Extracted data entries:
theorem State.trigAtEdge_kept {s : State} {n : Nat} {reversal first : Bool} {before : BitVec 72} {tq sample : Nat} :
    Kept s (s.trigAtEdge n reversal first before tq sample) := by
  unfold State.trigAtEdge
  refine Kept.trans ?_ (upTo_kept fun _ _ => ?_)
  · exact Kept.refl _
  · refine Kept.ite (fun _ => ?_) (fun _ => ?_)
    · dsimp only
      refine Kept.ite (fun _ => ?_) (fun _ => ?_)
      · refine Kept.ite (fun _ => ?_) (fun _ => ?_)
        · refine Kept.trans ?_ State.trigSkip_kept
          refine Kept.trans ?_ State.trigCheckAt_kept
          refine Kept.ite (fun _ => ?_) (fun _ => ?_)
          · refine Kept.trans ?_ State.setTrig_kept
            refine Kept.ite (fun _ => ?_) (fun _ => ?_)
            · exact State.trigMove_kept
            · exact Kept.refl _
          · refine Kept.ite (fun _ => ?_) (fun _ => ?_)
            · exact State.trigMove_kept
            · exact Kept.refl _
        · refine Kept.trans ?_ State.trigCheckAt_kept
          refine Kept.ite (fun _ => ?_) (fun _ => ?_)
          · refine Kept.trans ?_ State.setTrig_kept
            refine Kept.ite (fun _ => ?_) (fun _ => ?_)
            · exact State.trigMove_kept
            · exact Kept.refl _
          · refine Kept.ite (fun _ => ?_) (fun _ => ?_)
            · exact State.trigMove_kept
            · exact Kept.refl _
      · refine Kept.trans ?_ State.trigCheckAt_kept
        refine Kept.ite (fun _ => ?_) (fun _ => ?_)
        · refine Kept.trans ?_ State.setTrig_kept
          refine Kept.ite (fun _ => ?_) (fun _ => ?_)
          · exact State.trigMove_kept
          · exact Kept.refl _
        · refine Kept.ite (fun _ => ?_) (fun _ => ?_)
          · exact State.trigMove_kept
          · exact Kept.refl _
    · exact Kept.refl _

theorem State.trigTick_kept {s : State} : Kept s (s.trigTick) := by
  unfold State.trigTick
  refine Kept.trans ?_ (upTo_kept fun _ _ => ?_)
  · exact Kept.refl _
  · refine Kept.ite (fun _ => ?_) (fun _ => ?_)
    · exact State.trigCheck_kept
    · refine Kept.ite (fun _ => ?_) (fun _ => ?_)
      · exact State.setTrig_kept
      · exact Kept.refl _

theorem State.pushLatch_kept {s : State} {c : Nat} {l : Latch} : Kept s (s.pushLatch c l) := by
  unfold State.pushLatch
  dsimp only
  refine Kept.ite (fun _ => ?_) (fun _ => ?_)
  · refine Kept.trans ?_ State.flagRaise_kept
    refine Kept.upd ?_
    exact Kept.refl _
  · refine Kept.upd ?_
    exact Kept.refl _

theorem State.fireLatches_kept {s : State} {k tq sample counter : Nat} {late : Bool} :
    Kept s (s.fireLatches k tq sample counter late) := by
  unfold State.fireLatches
  refine Kept.trans ?_ (upTo_kept fun _ _ => ?_)
  · exact Kept.refl _
  · refine Kept.ite (fun _ => ?_) (fun _ => ?_)
    · exact State.pushLatch_kept
    · exact Kept.refl _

PROBLEM DETAILS: Report how many lines in these entries contain "Bool". Answer with the number only.

REPLY TO THE TASK: 2